Gratitude in times of change

I recently heard a doctor friend of mine comment that when he was younger the sickness of the age was flu or measles. Today his days are filled with patients that come to him because of burnout. Resilience is a key competence today for leaders to be future-fit and to prevent burnout.

“Resilience is the ability of a person to deal with, surprises, changes and unexpected setbacks in a healthy manner.”– Paul Donders

To build a resilient life there are 7 resilience-factors that are needed:

  1. Reconciled Past
  2. Realistic Optimism
  3. Problem Solving Competence
  4. Working with your skills
  5. Discipline
  6. Self-awareness
  7. Healthy Relationships

In this blog series we will specifically focus on 

  1. Realistic Optimism and gratitude
  2. Problem Solving and the effect of digital media on this competency
  3. Working with your skills and building your mastery
  4. Discipline and designing healthy life rhythms

Realistic Optimism and Gratitude:

Gratitude goes further than a mere thank you for a meal well prepared and served or a job well done. Gratefulness helps us to build healthy trust in ourselves, others and in life. This helps us to have a healthy view on life where we can see meaning and purpose even in the most difficult situations. When confronted with change and unexpected setbacks gratefulness helps us to keep seeing the beauty. This builds our resilience to be healthy and productive even in the midst of chaos.

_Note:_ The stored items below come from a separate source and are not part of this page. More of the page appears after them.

-- ==== Sys2Proof/Machine/Helper.lean ====
section
/-! DEFINITION. Helper cores and their streams (spec/13 R312, R314–R316). -/

namespace Sys2Proof.Machine

/-- A helper by 2 × physical core + (0 loader, 1 storer). -/
def State.helper (s : State) (h : Nat) : Helper := SMap.get Helper.empty s.helpers h
def State.setHelper (s : State) (h : Nat) (x : Helper) : State := { s with helpers := SMap.put Helper.empty s.helpers h x }
def Helper.stream (x : Helper) (n : Nat) : HStream := x.streams.toList.getD n HStream.empty
def State.setStream (s : State) (h n : Nat) (x : HStream) : State :=
  s.setHelper h { s.helper h with streams := (s.helper h).streams.setIfInBounds n x }

/-- The fields of a stream descriptor that R315 requires. -/
def streamOk (s : State) (ws : List Word) : Bool :=
  let base := ws.getD 0 0
  let sp := s.spaceAt base
  decide (base.toNat % 64 = 0) && (sp == 0 || sp == 2) && field (ws.getD 1 0) 5 59 == 0 &&
  decide (1 ≤ field (ws.getD 1 0) 0 5) && decide (field (ws.getD 1 0) 0 5 ≤ 16) &&
  ((List.range 4).all fun d =>
    decide (1 ≤ field (ws.getD (2 + d) 0) 0 32) && decide (field (ws.getD (2 + d) 0) 32 32 % 64 = 0)) &&
  ws.getD 6 0 == 0 && ws.getD 7 0 == 0

/-- Give a stream its pattern (R315). -/
def execSgen (l : Lone) (a b : Reg) (s : State) : Out :=
  let va := s.descOp l b
  let n := field (s.g a) 0 3
  if va.toNat % 64 ≠ 0 then raiseO s 0x040 va
  else if !s.cur.mayAccess then .next s.stall
  else
    withElement s va 64 fun s bs =>
      let ws := wordsOfBytes bs
      if !streamOk s ws then .next (s.raiseAfter 0x143 va [] none)
      else
        let count := (List.range 4).foldl (fun k d => k * field (ws.getD (2 + d) 0) 0 32) 1
        .next (s.setStream (s.cur.pid - 2 ^ 64) n { HStream.empty with desc := ws, left := count })

/-- Run a stream to its end: the helper goes on when its last item has moved (R316; DEDUCED, log entry 22). -/
def execSrun (_l : Lone) (a : Reg) (s : State) : Out :=
  let h := s.cur.pid - 2 ^ 64
  let n := field (s.g a) 0 3
  let x := (s.helper h).stream n
  if x.left = 0 then .next s
  else if !s.cur.mayAccess then .next s.stall
  else
    let s := s.setStream h n { x with run := 1 }
    let s := s.setHelper h { s.helper h with active := some n }
    .next { s with cur := { s.cur with waiting := true }, agenda := s.agenda ++ [.streamItem h n] }

/-- The address of item `i` of a pattern (R315). -/
def itemAddr (ws : List Word) (i : Nat) : Word :=
  let c := fun d => max 1 (field (ws.getD (2 + d) 0) 0 32)
  let st := fun d => signExtend (field (ws.getD (2 + d) 0) 32 32) 32
  let j0 := i % c 0
  let j1 := i / c 0 % c 1
  let j2 := i / (c 0 * c 1) % c 2
  let j3 := i / (c 0 * c 1 * c 2) % c 3
  ws.getD 0 0 + BitVec.ofNat 64 j0 * st 0 + BitVec.ofNat 64 j1 * st 1 + BitVec.ofNat 64 j2 * st 2 + BitVec.ofNat 64 j3 * st 3

/-- An item has moved: the next one, or the end of the run. -/
def itemDone (s : State) (h n : Nat) : State :=
  let x := (s.helper h).stream n
  let s := s.setStream h n { x with left := x.left - 1, idx := x.idx + 1, part := [], run := if x.left ≤ 1 then 0 else 1 }
  if x.left ≤ 1 then
    (s.setHelper h { s.helper h with active := none }).updProc (helperKey h) fun p => { p with waiting := false }
  else s.push (.streamItem h n)

/-- An access of the helper to a unit of an item is still on its way (R126). -/
def State.itemBarred (s : State) (helper : Nat) (c : Byte) (va : Word) (n : Nat) (need : Need) : Bool :=
  (List.range (n / 64)).any fun i =>
    match checkAccess s (helper / 2) c (va + BitVec.ofNat 64 (64 * i)) 64 need false with
    | .ok pa _ => s.inFlightTo (.helper helper) (pa / 64)
    | _ => false

/-- The status of a stream, for a helper, or of a helper, for its core (R316). DEDUCED, log entry 62. -/
def execSstat (_l : Lone) (d a : Reg) (s : State) : Out :=
  if s.cur.isHelper then
    let x := (s.helper (s.cur.pid - 2 ^ 64)).stream (field (s.g a) 0 3)
    .next (s.setG d (BitVec.ofNat 64 (x.left * 2 ^ 32 + x.run)))
  else if !s.cur.mayAccess then .next s.stall
  else
    let h := 2 * s.cur.core + field (s.g a) 0 1
    .next (s.setG d (BitVec.ofNat 64 ((s.proc (helperKey h)).pc.toNat % 2 ^ 32 * 2 ^ 32 + (s.helper h).run)))

/-- Start a helper at an offset of its store (R314): earlier accesses come before its first (R140). -/
def execHstart (l : Lone) (a b : Reg) (s : State) : Out :=
  boundary s
    (let h := 2 * s.cur.core + field (s.g a) 0 1
     let off := s.descOp l b
     if field off 0 3 ≠ 0 ∨ 0x4000 ≤ off.toNat then .next (s.raiseAfter 0x143 off [] none)
     else if (s.helper h).run ≠ 0 then .next (s.raiseAfter 0x0C7 (s.g a) [] none)
     else if !s.cur.mayAccess || !s.cur.releaseHolds 1 then .next s.stall
     else
       let p : Proc := { Proc.empty with pid := helperKey h, core := s.cur.core, unit := 8 + h % 2, ctx := s.cur.ctx,
                                         pc := off, g := regFile s.carry, st := .running, fcr := 0 }
       .next ((s.setProc p).setHelper h { s.helper h with run := 1, active := none, owed := none }))

end Sys2Proof.Machine
end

18 months ago we packed up our whole house and moved to a new city. Those first few months of transition were hard, the remembering of why we saw this move as a good idea was even harder. A group of colleagues Wood, Maltby and Gillett did a study on gratitude and life transitions by looking at a group of undergraduate students starting university. This life transitioned has been found as either very positive or very negative. Their study over a course of three months found that students who were seen as grateful were seen as more positive, making good friends and able to navigate the transition much better. Their conclusion being that gratitude may foster resilience in a period of life transition (Wood et al., 2010).

I decided to take on a dare and write down 1000 things that I appreciated about this new season. When we practice gratitude it opens up our eyes to see things in a new perspective.  The practice of gratitude is most effective especially in times when we find ourselves with nothing to be grateful for. In the middle of changing markets in business, what new opportunities can I be thankful for? When there is conflict with employees and co-workers, what is there in the other person that I can be thankful for?

In uncertainty, transition and change what skills and competence in myself and others am I thankful for to lead us through this? Gratitude changed our perception, we started to see new business opportunities, the potential of friendship in people we just met and the beauty in our new city we got to discover. We could clearly see how this act of gratitude built our resilience and how it empowered us to see the season in a new light. This habit of writing down and voicing gratitude helped us to appreciate the beauty in a season passed and to embrace a new season.  

When we build habits of gratitude we get to lean into these healthy perspectives to help us stay productive in times of life and leadership transition.

Questions for growth?

  1. How do you think could gratitude change your view on yourself, others and life?
  2. Look back at past transitions in your life and leadership, what are you grateful for that came out of those transitions?


  1. Write down 10 things that you are grateful for every week. Share this with a friend or partner.
  2. Write down challenges, setbacks or transitions that you have experienced this year. Now write down 5 things that you are grateful for about each these challenges.



Wood, A. M., Froh, J. J., & Geraghty, A. W. A. (2010). Gratitude and well-being: A review and theoretical integration. Clinical Psychology Review, 30, 890 – 905.